▸ WORK ORDER: Report how many lines of the material contain the string "next". Add nothing beyond the number.

====== SUPPLIED MATERIAL

/-- R150, R154: the ragged-row search of every active lane, and a walk in which every lane ends with a result. -/
def Obligations.RaggedRowsAndWalks : Prop :=
  (∀ (w : Fields) (s : State) (x : Ctx) (v : Nat → Option (Nat × Nat)), IssuesLong 0x5A none readsABC w s x →
    (∀ l ∈ x.act, ragFind x l = .ok (v l)) →
    exec (.ragw w) s = .next (x.writes fun l =>
      let starts := laneMask (x.act.filter fun k => match v k with | some p => p.2 == 0 | none => false)
      { x.result (if x.fn = 0 then 64 else 32)
          (if x.fn = 0 then (match v l with | some p => p.1 + p.2 * 2 ^ 32 | none => 2 ^ 64 - 1) else starts) with
        preds := [(x.mod % 8, (v l).isSome)] })) ∧
  Runs 0x5D none readsABC .vxwalk (fun _ => True) vxwalkBody ∧
  (∀ (w : Fields) (s : State) (x : Ctx) (l d : Nat), IssuesLong 0x5D none readsABC w s x → x.act = [l] →
    (vxLane x x.s0 l).1.out = some (.result d) →
    exec (.vxwalk w) s = .next (x.ends ((((vxLane x x.s0 l).1.s.endBring (dieOf x.b.core) (laneReader x.uid x.ci l)).updCrew
      x.uid x.ci fun c => ({ x.out 64 d with flags := (vxLane x x.s0 l).2 } : Eff).apply c x.clk l x.w).seeWalks x.b.core x.b.ctx
        (vxLane x x.s0 l).1.seen) []))

/-- R155: `front` gives each active lane, in ascending order, the next index of one list with room for all of them, stores its
item there and writes the new count. -/
def Obligations.FrontAppends : Prop :=
  ∀ (w : Fields) (s : State) (x : Ctx) (base count cap : Nat), IssuesLong 0x5E none readsAB w s x → x.act ≠ [] →
    (∀ l ∈ x.act, x.a l 32 = base) → base % 32 = 0 → base + 32 + 4 * cap ≤ x.b.sheet.scratch →
    (∀ a n, x.s0.rangeWait x.uid a n true = none) → x.badScratch x.s0 base 8 = false →
    fromBytes (x.s0.scratchRead x.uid base 4) = count → fromBytes (x.s0.scratchRead x.uid (base + 4) 4) = cap →
    count + x.act.length ≤ cap →
    exec (.front w) s = .next (x.ends
      (((x.act.zipIdx).foldl (fun (t : State) p =>
          (t.scratchWrite x.uid (base + 32 + 4 * (count + p.2)) (toBytes (x.bv p.1 32) 4)).updCrew x.uid x.ci fun c =>
            ({ x.result 32 (count + p.2) with preds := [(x.mod % 8, true)] } : Eff).apply c x.clk p.1 x.w) x.s0).scratchWrite
        x.uid base (toBytes (count + x.act.length) 4)) [])

/-- R235 to R238, R281: global loads, stores, gathers, scatters and atomics, whose lanes act in ascending order once their
translations are at hand; in a deterministic launch a store goes to the block's slate. -/
def Obligations.GlobalAccesses : Prop :=
  Accesses 0xA0 readsAC .ld (fun _ _ => True) .read ldElems ldLane ∧
  Accesses 0xA1 readsABC .st (fun x _ => x.b.sheet.det = false) .write ldElems stLane ∧
  Accesses 0xA2 readsAC .lda (fun _ _ => True) .read ldaElems ldaLane ∧
  Accesses 0xA3 readsABC .stl (fun x _ => x.b.sheet.det = false) .write ldaElems stlLane ∧
  Accesses 0xA6 readsAB .ldv (fun _ _ => True) .read ldvElems ldvLane ∧
  Accesses 0xA7 readsABC .stv (fun x _ => x.b.sheet.det = false) .write ldvElems stvLane ∧
  Accesses 0xA8 readsAB .atom
    (fun x es => x.inScratch = false ∧ x.b.sheet.det = false ∧ x.b.inside = false ∧ ∀ l ∈ x.act, ∀ e ∈ es l, AtomicPlace x e) .atomic
    (fun x l => globalElems [x.a l 64] (memBytes x.mod)) atomLane ∧
  Accesses 0xA9 readsAB .red
    (fun x es => x.inScratch = false ∧ x.staged = false ∧ x.b.sheet.det = false ∧ x.b.inside = false ∧
      ∀ l ∈ x.act, ∀ e ∈ es l, AtomicPlace x e) .atomic
    (fun x l => globalElems [x.a l 64] (memBytes x.mod)) atomLane ∧
  (∀ (w : Fields) (s : State) (x : Ctx) (l : Nat) (e : Elem), IssuesLong 0xA1 none readsABC w s x → x.isPriv = false →
    x.b.sheet.det = true → x.act = [l] → x.plan .write (ldElems x l) = .ready [e] → x.s0.downSpokes = [] →
    x.s0.slateRoom (x.s0.blockOr x.b) (memKey s.hubid e.pa) e.n = true →
    exec (.st w) s = .next (x.ends (((x.s0.setDirty e.leaf).slateStore x.uid e.va (memKey s.hubid e.pa) (x.storeBytes l)).seeWalks
      x.b.core x.b.ctx [e.va]) [(l, .next)]))

/-- R213, R236: with no line of the core's L1 valid, `ld` of one lane from memory that no other core is about to publish
writes D with the bytes that memory holds, extended by type, and leaves memory as it was. -/
def Obligations.LoadReadsMemory : Prop :=
  ∀ (w : Fields) (s : State) (x : Ctx) (l : Nat) (e : Elem) (key : Nat), IssuesLong 0xA0 none readsAC w s x →
    x.isPriv = false → x.act = [l] → x.plan .read (ldElems x l) = .ready [e] → placeOf s.hubid e.pa e.leaf.type = .home key →
    (∀ k ∈ s.l1, k.core ≠ x.b.core) → x.b.body.slate = [] → s.l2Fault x.b.core e.va key e.n = none → e.va % 128 = key % 128 →
    s.downSpokes = [] → (∀ k ∈ s.l2, peerLine k.line = false) → (∀ d ∈ s.dir, d.owner = none) →
    ∃ s1 : State, s1.mem = s.mem ∧ s1.blocks = x.s0.blocks ∧
      exec (.ld w) s = .next (x.ends (s1.updCrew x.uid x.ci fun c =>
        (x.result (max 32 (8 * memBytes x.mod)) (loadValue x.mod [readBytes s.mem key e.n])).apply c x.clk l x.w)
        [(l, .next)])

============

▸ TASK OUTPUT: 8